Dancing Around Infertility

The Use of Metaphors in a Complex Medical Situation

Angela Palmer-Wackerly, Janice L. Krieger

Research output: Contribution to journalArticle

7 Citations (Scopus)

Abstract

People use metaphors to cognitively frame their experiences as well as to explain those experiences to others, especially in complex medical situations. However, previous research has not fully explored the extent to which metaphors may be helpful or harmful to achieving well-being. This investigation fills this gap by identifying and explaining metaphor use in the context of infertility. Guided by self-determination theory, in-depth interviews were conducted with 22 women and men who had experienced an inability to conceive a child.
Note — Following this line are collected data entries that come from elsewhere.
-- ==== Sys2Proof/Config.lean ====
section
/-! DEFINITION. What an implementation fixes and the manual leaves open: free values, opaque constants that nothing can evaluate, and the
figures of the full module (Tables 1.1, 1.2, 5.2). -/

namespace Sys2Proof

/-- A free bit string of any width, fresh for each value of the counter State.fresh it is applied to (log 5). -/
opaque Config.free : Nat → Nat → Nat

/-- SHAKE256 of a message, 32 bytes (R383, R389, R390): a fixed function the manual names and does not define (log 24). -/
opaque Config.shake256 : List Byte → BitVec 256

/-- ML-DSA-65 verification of a signature over a digest with a public key (R383, R386; log 24). -/
opaque Config.mldsaVerify : BitVec 256 → BitVec 256 → BitVec 256 → Bool

/-- ML-DSA-65 signature of a digest with a private key (R389, R390; log 24). -/
opaque Config.mldsaSign : BitVec 256 → BitVec 256 → BitVec 256

/-- The identity seed that the PUF yields with the helper data (R383; log 24). -/
opaque Config.pufSeed : List Byte → BitVec 256

/-- A key pair derived from a seed under a label, as (private, public) (R389; log 24). -/
opaque Config.deriveKey : BitVec 256 → Nat → BitVec 256 × BitVec 256

/-- The vendor public key whose digest the ROM holds (R383; log 24). -/
opaque Config.vendorKey : BitVec 256

/-- The bytes of a configuration record from its contents (R386; log 24). -/
opaque Config.cfgBytes : List Nat → List Byte

/-- Cherun's PCIe vendor ID (R385; log 84). -/
opaque Config.vendorId : BitVec 16

/-- Spare rows of a memory channel (R396; log 38). -/
opaque Config.spareRows : Nat → Nat

/-- The frame header of AV1 from the output descriptor, the superblock size, the frame number and whether it is a key frame (R344; log 25). -/
opaque Config.av1Header : BitVec 512 → Nat → Nat → Bool → List Byte

/-- The open bitstream units of one AV1 tile row, from the converted samples, its shape (width, lines, superblock size, row in the frame, height
of the frame, bit depth, quantiser index), whether it is a key frame, and the previous frame (R344; log 25). -/
opaque Config.av1Row : List Nat → List Nat → Bool → List Byte → List Byte

/-- The reference samples that coding a tile row leaves, from the same data (R344; log 25). -/
opaque Config.av1Recon : List Nat → List Nat → Bool → List Byte → List Byte

/-- What a ray-state block holds that software has written: whether its check word passes (0), and its fields (R351; log 23). -/
opaque Config.rayBlock : Nat → Nat → Nat

/-- Whether a group parked faulted counts in a family once for each lane that names it, where R41's words and R290's differ (log 72). -/
opaque Config.faultsEachLane : Bool

/-- Sizes of Tables 1.1, 1.2 and 5.1. -/
def Config.userSlots : Nat := 32
def Config.coreRegs : Nat := 2048
def Config.coreLsKib : Nat := 512
def Config.coreAccKib : Nat := 256
def Config.copySlots : Nat := 16
def Config.mqDepth : Nat := 8
def Config.poolBlocks : Nat := 2048
def Config.ownRecords : Nat := 262144
def Config.launchEntries : Nat := 65536
def Config.feedBytes : Nat := 65536

end Sys2Proof
end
Analysis of participant narratives yielded 10 prominent metaphors that reflect how participants’ need for competence, autonomy, and relatedness were (and were not) met during their infertility experience. Results indicate that cognitively framing the infertility experience using certain metaphors is more likely to enhance personal and relational well-being, while others may be more harmful. Suggestions for communication with doctors, partners, families, and friends are discussed.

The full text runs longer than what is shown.